Yes. Vaping is recognised by the Government as being the number one tool used by smokers to help them quit. Vaping is also recognised as being at least 60 per cent more effective in helping smokers to quit [4] than conventional NRT products which have a recognised failure rate of around 90 per cent [5].

Do we know what is in e-liquid?

Yes. E-liquid contains: nicotine (though not always), propylene glycol, glycerine, and flavorings.

Is nicotine, when consumed by a vaper in e-liquid dangerous?

Pure nicotine is a toxic substance and should be handled with care. The vast majority of e-liquid on the UK market is below 2.0 per cent nicotine strength. Warnings of serious toxicological incidents resulting from e-liquid exposure are unjustified and not supported by available studies [6]. E-liquid has a very low level of toxicity whether it is 18mg/ml or 36mg/ml.

The vast majority of e-liquids will contain pharmaceutical grade nicotine. It is MHRA and FDA approved and the same as that used in NRT products.

Nicotine is addictive when consumed via cigarette smoke. However, as Professor Linda Bauld and others have made clear, nicotine when consumed in a form other than tobacco is not a particularly addictive substance [7].

Robert West, Professor of Health Psychology and Director of Tobacco Studies at University College London’s Department of Epidemiology and Public Health said, “E-cigarettes are about as safe as you can get. We know about the health risks of nicotine. Nicotine is not what kills you when you smoke tobacco. Vaping is probably about as safe as drinking coffee.” [8] Recently a number of bodies including ASH [9] and the Royal Society of Public Health [10] called for more to be done to ensure the public understand that nicotine is ‘not the deadly component in cigarettes.’

The National Institute for Health and Care Excellence (NICE) and the MHRA have ruled that long term use of nicotine is not detrimental to the health of the user [11]. A ruling that was specifically sought to allow clinicians to prescribe nicotine containing products to pregnant women.

Do children (under 18s) regularly vape and is it a gateway to smoking?

No. The key issue in all of this is not how many children try vaping, but how many vape regularly and how many having tried vaping, go on to smoking.

Recent research produced by ASH [12] demonstrated that children are not vaping in significant numbers. The survey found that regular use of vape products amongst children and young people is rare and is confined almost entirely to those who currently or have previously smoked [13]. Of those young people that do vape, the majority use nicotine free products [14].

Cancer Research UK looked in detail at two major studies into vaping amongst young people in Wales, they concluded, “Looking specifically at two studies dedicated to the use of vaping devices amongst young people in Wales only a minority of teenagers who try vaping go on to become regular users. And the majority of those who do use the devices regularly were already smokers.” [15]

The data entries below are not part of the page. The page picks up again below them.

/-! TABLE_READ (R100, R101). -/

/-- What a tenant other than T0 sees of a firmware word. -/
def State.maskWord (s : State) (t : Nat) (x : FwWord) : StepWord :=
  match x.serves with
  | some id => (match tget s.pas id with | some p => if p.owner = t then x.w else 0 | none => 0)
  | none => 0

/-- TABLE_READ. -/
def State.cmdTableRead (s : State) (q : Request) : State :=
  let isl := q.u 0 1
  let img := q.u 1 1 == 1
  let raw := q.u 2 1 == 1
  let cc := q.ch 8
  let first := q.u 4 4
  let b := if img then tgetD (s.imageAt cc) isl {} else s.bank isl
  let words := if raw then b.raw else b.fw.map fun x => if q.tenant = 0 then x.w else s.maskWord q.tenant x
  let out := (words.drop first).take (q.u 3 1)
  if s.serving && s.tab.copying.isSome && img then s.hold 0x0306 q
  else
    s.serve 0x0306 q 16 (q.len == 16)
      [.bad (decide (isl > 14) || q.u 1 1 > 1 || q.u 2 1 > 1 || q.u 3 1 < 1 || q.u 3 1 > 254 || !(q.rsv 14 2) || (!img && cc != 0)) .badParam 0,
       .present [isl * 256 + 0xFE], s.anyTenant q, .bad (raw && q.tenant != 0) .notPermitted 0,
       .bad ((img && (s.commitAt cc).isNone) || decide (first > words.length)) .badParam 0]
      fun s => (s, some
        (le 1 0 ++ le 1 0 ++ le 2 out.length ++ le 4 (if img then s.generationAt cc else s.generation) ++ le 4 words.length ++
          le 4 first ++ out.flatMap fun w => le 16 w.toNat))

/-- The copy of the new active bank into the image bank ends, and with it the image bank is that copy; the table and passage commands
that waited for it are served in order of receipt (R94, R101, R115). -/
def State.bankCopied (s : State) (run : State → Nat → Request → State) : State :=
  match s.tab.copying with
  | none => s
  | some _ =>
    let s := { s with tab := { s.tab with copying := none, image := s.tab.banks } }
    (s.com.received.filter fun r => r.waits && (tableOps.contains r.op || r.op == 0x0306)).foldl (fun (s : State) r => run s r.op r.req) s

end Sys2Proof.Machine
end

Furthermore, there is no evidence of vaping acting as a gateway to smoking. If there were smoking rates would be rising as vaping has become more popular, instead smoking rates are at their lowest levels, including amongst children. According to ASH, the most recent survey found the lowest recorded smoking rates among children ever: only 18 per cent of 11 to 15-year-olds had tried smoking in 2014 compared with 42 per cent in 2003 [16]. In addition to this, new research from the Centre for Substance Use Research concluded that there was no evidence of a gateway effect from vaping, and furthermore, that vaping may actually contribute the de-normalization of smoking and thus further discourage tobacco use [17].

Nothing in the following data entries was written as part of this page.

-- ==== Sys2Proof/Machine/Protect.lean ====
section
/-!
DEFINITION. PROTECT_GROUP_SET (R82 to R84, R711).
-/
namespace Sys2Proof.Machine

/-- The response (R82): the active leg, the flags and the skew. -/
def State.protReply (s : State) (id : Nat) : List Byte :=
  match tget s.pas id with
  | none => okay4 ++ zeros 4
  | some p =>
    let skew : Int := if !p.selects then 0 else match p.skewNs with | some x => x | none => -2147483648
    le 1 0 ++ le 1 0 ++ le 1 (bit p.onProt) ++ le 1 p.flags ++ leS 4 skew

/-- Step 5 of ACTION 1 (R83, R305, R711): what makes the protect leg a bad parameter. -/
def State.legBad (s : State) (p : Passage) (x : Endpoint) : Bool :=
  let w := if p.selects then p.ing else p.eg
  let g := s.eng x.index
  let overlap := (tvals s.pas).any fun y => y.legs.any fun l =>
    l.2.kind == 3 && l.2.index == x.index && (l.2.sub &&& x.sub) != 0 && l.2.sub != x.sub
  p.leg.isSome || !(p.ing.kind == 3 || p.eg.kind == 3) || (p.ing.kind == 3 && p.skew == 0) || x.index == w.index || x.sub != w.sub ||
    !(x.first == 0xFFFF || x.first == w.first) || (s.eng w.index).mp.role != 0 || g.mp.role != 0 ||
    (g.cfg.configured && decide (x.sub ≥ 2 ^ g.cfg.subs)) || overlap

/-- The protect leg that ACTION 1 gives a passage (R83). -/
def protLegOf (p : Passage) (q : Request) : ProtLeg :=
  let w := if p.selects then p.ing else p.eg
  { engine := q.u 5 1, sub := w.sub, first := w.first, wtr := q.u 12 2 }

/-- The chamber of a change to a passage: the earliest, and never before a pending passage's start. -/
def State.changeAt (s : State) (p : Passage) : Nat := s.earliestFrom (if p.st = 1 then chMax p.start s.chamber else s.chamber) false

/-- The NO_CAPACITY reason of ACTION 1 (R83, R170); a leg that would raise the passage's bound by R67 is refused with reason 6 (R69). -/
def State.legCapacity (s : State) (q : Request) (p : Passage) (l : ProtLeg) : Option Nat :=
  let egress := !p.selects
  let e := l.endpoint
  if decide (l.first + p.slots > s.carrierSlots e egress) || (s.place e egress p.slots (s.changeAt p)).isNone then
    some (if egress then 2 else 1)
  else if p.mode != 0 && decide (s.encDir l.engine egress + 1 > s.tagCap l.engine egress) then some 5
  else if p.selects && decide (tinOf [s.engTerms p.ing.index, s.engTerms l.engine] > (p.terms[0]?).getD 0) then some 6
  else if s.overQuota q.tenant p.slots then some 7 else none

/-- PROTECT_GROUP_SET, with the checks of R61 in their order. -/
def State.cmdProtectGroupSet (s : State) (q : Request) : State :=
  let id := q.u 0 2
  let act := q.u 2 1
  let set := act == 1
  let x := endpointAt q 4
  let p? := tget s.pas id
  let p := p?.getD { owner := 0, slots := 0, ing := {}, eg := {}, mode := 0, skew := 0, trail := 0, start := 0, terms := [], plane := [], base := 0 }
  let l := protLegOf p q
  let badSet := set && (x.kind != 3 || x.index > 7 || x.leaf != 0xFFFF || !(q.rsv 14 2) || q.u 12 2 > 3600)
  let cap := s.legCapacity q p l
  let ready := minReason (s.endpointNotReady x) none
  if s.behindCopy 0x0307 q then s.hold 0x0307 q else
  s.serve 0x0307 q 8 (q.len == 16)
    [.bad (p?.isNone || act < 1 || act > 5 || !(q.rsv 3 1) || badSet || (!set && !(q.rsv 4 12))) .badParam 0,
     .lit (if set then [x.unit] else []), s.anyTenant q, .bad (p.owner != q.tenant) .notOwner 0,
     .bad (set && (!(s.mayUse q.tenant x) || s.inCompat x)) .notPermitted 0,
     .bad (if set then s.legBad p x else p.leg.isNone) .badParam 0,
     .bad (set && ready.isSome) .notReady (ready.getD 0), .bad (p.stop.isSome || p.st == 3) .notReady 4,
     .bad (act == 4 && p.unusable) .notReady 0,
     .bad (set && p.mode != 0 && decide (s.encOn x.index ≥ 64)) .noResource 3,
     .bad (set && !(s.bankRoom (s.changeAt p) (s.compileLeg id p l (s.handles p)))) .noResource 4,
     .bad (set && cap.isSome) .noCapacity (cap.getD 0)]
    fun s =>
      let cc := s.changeAt p
      let s := match act with
        | 1 =>
          ((s.modPas id fun p => { p with leg := some l, prot := {}, skewNs := none, unusable := false }).schedule cc none []
            [.protSet id]).endForForced id l.engine
        | 2 => s.scheduleLegEnd id (s.earliest false)
        | 3 => s.schedule cc none [] [.force id 1]
        | 4 => s.schedule cc none [] [.force id 2]
        | _ => s.schedule cc none [] [.force id 0]
      (s, some (s.protReply id))

end Sys2Proof.Machine
end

Sales and proxy purchases of vape products to/for those under the age of 18 is against the law in England and Wales and will soon be against the law in Scotland and Northern Ireland.

Is passive vaping damaging to the health of non-vapers?

No. In a recent House of Lords debate the Government made its position on this subject clear: “The levels of toxicants in e-cigarette vapour were very much lower than those found in conventional cigarette smoke and not considered to pose any significant passive inhalation risk.” The Government’s position was recently supported by The Royal College of General Practitioners who said: “There are no identified hazards to bystanders.” [18] In addition, research from Public Health England and The University of Stirling concluded: “The evidence to date does not support a policy to prohibit vaping in public and such policies could have significant unintended consequences by sustaining the use of smoked tobacco.”

Aren’t the World Health Organisation and The British Medical Association critical of vaping?

Both the WHO and BMA recognise that vaping is less harmful than smoking and that if a smoker can only quit through vaping then they should do so. However, both organisations support a much more heavily regulated environment for vaping and are inclined to be overly cautious about vaping in general.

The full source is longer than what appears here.